Cependant au moment où le jeu commence il y a effectivement eu un meurtre : celui de Bogdanov, citoyen fraîchement naturalisé. Il est mort lors d’un voyage d’affaires à l’étranger, dans des circonstances fumeuses. C’était pourtant un immigré bien intégré, dont personne ne soupçonnait les origines, et qui avait quitté sa Russie natale pour ouvrir une boutique de « choses » : sortes de bibelots de luxe ou de statuettes produisant hologrammes et effets lumineux, totalement inutiles – tout un symbole.
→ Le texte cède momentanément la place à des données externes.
/-- PRECOND_FACTOR (R170-R173, R180). -/
def precondPlan (s : State) (e : Entry) : Plan :=
  let damp := e.field 0x18 4
  let eps := e.field 0x1C 4
  let z := e.field 0x20 1 % 8
  let nit := e.field 0x21 1 % 128
  if !(e.clean [(0x10, 0, 64), (0x18, 0, 32), (0x1C, 0, 32), (0x20, 0, 3), (0x21, 0, 7)] && fge binary32 damp 0 &&
      flt binary32 0 eps && decide (z = 2 ∨ z = 4) && decide (1 ≤ nit ∧ nit ≤ 64)) then .fail [Status.malformed]
  else
  let units := s.coreIssues e.ctx ++ s.gussetIssues e.ctx
  match s.openParam e.ctx (e.field 0x10 8) with
  | .error st => .fail (st :: units)
  | .ok x =>
    if s.paramWait e x.pa then .wait else
    let p := x.p
    let issues := x.issues e.ctx ++ need (decide (p.master ≠ 0 ∧ p.blockSide ≠ 0 ∧ p.aux1 ≠ 0 ∧ p.aux2 ≠ 0)) ++ units
    if issues.contains Status.malformed then .fail issues else
    if p.frozen then planOf issues (fun _ => { Delta.none with notes := [Status.skippedFrozen] }) else
    let g := p.grid
    let n := gridBytes g + 16 * g.length
    let st := if p.zeroState then ([], []) else
      s.runsOf e.ctx false [(p.aux1 + p.stateEpoch.toNat * statsBytes g, gridBytes g)]
    let old := s.runsOf e.ctx false [(p.aux2 + p.rootEpoch.toNat * rootBytes g, n)]
    let new := s.runsOf e.ctx true [(p.aux2 + (1 - p.rootEpoch.toNat) * rootBytes g, n)]
    let seals := s.sealIssues e.ctx (st.2.flatten ++ old.2.flatten) new.2.flatten (s.structRuns e)
    planOf (issues ++ st.1 ++ old.1 ++ new.1 ++ seals) (fun _ =>
      let stats := gridMats g (if p.zeroState then zeroBytes (gridBytes g) else s.readRuns st.2.flatten)
      let ob := s.readRuns old.2.flatten
      let table := statusTable g.length (ob.drop (gridBytes g))
      let outs := (List.zip g (List.zip stats (List.zip (gridMats g ob) table))).map (fun y =>
        (factorSide y.2.1.1 y.2.2.1.1 y.1.bk damp eps z nit, factorSide y.2.1.2 y.2.2.1.2 y.1.bn damp eps z nit,
          y.2.2.2))
      let status := outs.map (fun o => o.2.2.after o.1 o.2.1 p.count)
      let failed := (outs.map (fun o => (!o.1.passed).toNat + (!o.2.1.passed).toNat)).foldl (· + ·) 0
      { Delta.none with
        notes := if failed = 0 then [] else [Status.fallbackPrecond]
        result := (resultCount failed).1, sat := (resultCount failed).2
        writes := splitRuns new.2.flatten
          (matsBytes (outs.map (fun o => (o.1.root, o.2.1.root))) ++ status.flatMap BlockStatus.bytes)
        gussets := outs.flatMap (fun o => o.1.checks ++ o.2.1.checks)
        commit := PDesc.items { p with rootEpoch := !p.rootEpoch, lastSeq := e.seq, lastCtx := e.ctx } x.runs })

/-! ## VERSION_RELEASE (R179) -/

/-- VERSION_RELEASE. -/
def versionReleaseEff (s : State) (e : Entry) : Verdict :=
  if !e.clean [(0x10, 0, 64), (0x18, 0, 64), (0x20, 0, 16)] then .fail [Status.malformed] [] else
  match s.readVersion e (e.field 0x10 8) (BitVec.ofNat 64 (e.field 0x18 8)) with
  | .wait => .wait
  | .stop is => .fail is []
  | .slot _ r =>
    let seals := s.sealIssues e.ctx [] [] (s.structRuns e)
    if !seals.isEmpty then .fail seals [] else
    let held := s.retainedOf r
    let n := e.field 0x20 2
    let left := if n = 0 then 0 else held - min n held
    .done Status.ok (BitVec.ofNat 32 left) false (s.setRetained r left)

/-! ## The rows -/

/-- The Gussets whose checksums fail in a command's work (R372): those of the sleeves that it works in. -/
def State.gussetFails (s : State) (ctx : Nat) (d : Delta) (seen : List GussetFault) : List Nat :=
  (seen.filter (fun f => (sleevesOf (s.usable ctx)).contains f.sleeve &&
    (d.gussets[f.check]?).any (fun c => c.fails f.sum))).map (fun f => f.sleeve)

/-- Run a command with Gusset work: work whose checksum fails is discarded, before any of its cores is charged, and runs
again (R366, R372). -/
def State.runGusset (s : State) (op : Op) (ctx : Nat) (seq : W32) (faults : List CoreFault) (gussets : List GussetFault)
    (plan : State → Entry → Plan) : Host.Outcome State Fault Refusal :=
  match s.runnable op ctx seq with
  | none => .next s
  | some e =>
    if (s.brokenFor e).isSome || !s.producerDone e || !s.mayWork op e then s.runWork op ctx seq faults plan
    else match plan (s.viewFor e) e with
      | .done d =>
        let faulty := s.gussetFails ctx d gussets
        if faulty.isEmpty || !s.hasStarted op e || !s.commitRoom e d then s.runWork op ctx seq faults plan else
        let c := (s.bitErrors faults).chargeGussets e faulty
        if c.stop then .next ((c.s.markSlot d.slot 0).failWork c.e [Status.unitAbsent] d.overwrites)
        else .next (c.s.setEntry c.e)
      | _ => s.runWork op ctx seq faults plan

/-- UPDATE (R160). -/
def execUpdate (ctx : Nat) (seq : W32) (faults : List CoreFault) (gussetFaults : List GussetFault) (s : State) :
    Host.Outcome State Fault Refusal :=
  s.runGusset .update ctx seq faults gussetFaults updatePlan

/-- UPDATE_ROWS (R182). -/
def execUpdateRows (ctx : Nat) (seq : W32) (faults : List CoreFault) (s : State) : Host.Outcome State Fault Refusal :=
  s.runWork .updateRows ctx seq faults updateRowsPlan

/-- PRECOND_FACTOR (R170). -/
def execPrecondFactor (ctx : Nat) (seq : W32) (faults : List CoreFault) (gussetFaults : List GussetFault) (s : State) :
    Host.Outcome State Fault Refusal :=
  s.runGusset .precondFactor ctx seq faults gussetFaults precondPlan

/-- VERSION_RELEASE (R179). -/
def execVersionRelease (ctx : Nat) (seq : W32) (s : State) : Host.Outcome State Fault Refusal :=
  s.runOp .versionRelease ctx seq versionReleaseEff

end Sys2Proof.Machine
end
Phoenix doit donc enquêter sur cet homme et découvrir s’il était réellement devenu un citoyen modèle, ou bien si son assassinat est lié à son ancienne culture. Pour ce faire, elle ne dispose d’aucune des méthodes de la police scientifique puisque celle-ci a cessé d’exister faute de criminalité. Et de toute façon la scène du crime est à des milliers de kilomètres. Non, tout ce que Phoenix peut faire c’est interroger les collaborateurs et amis de la victime pour tenter de comprendre qui il était. Culpa Innata repose sur un système de dialogues à timing limité assez original, et qui rappelle dans l’esprit ce que prônera Swery65 avec Deadly Premonition : laisser au joueur la liberté de son emploi du temps.

 

Le temps passe, les journées se suivent : le soir Phoenix ne peut plus importuner les gens et doit rentrer chez elle, remettant au lendemain ce qu’elle n’a pas eu le temps de faire. Mais ce n’est pas grave, les objectifs n’ont pas de limite temporelle ou de priorité, ce qui laisse au joueur la possibilité d’organiser son enquête à sa guise. Selon la loi en vigueur, il est interdit de nuire au commerce : Phoenix ne peut poser que quelques questions à chaque employé de magasin ou de bar afin de ne pas le détourner des clients. Il faut bien choisir ce qu’on veut demander et comment aborder le sujet pour obtenir des informations avant de se faire rembarrer. C’est réellement l’un des points forts de Culpa Innata.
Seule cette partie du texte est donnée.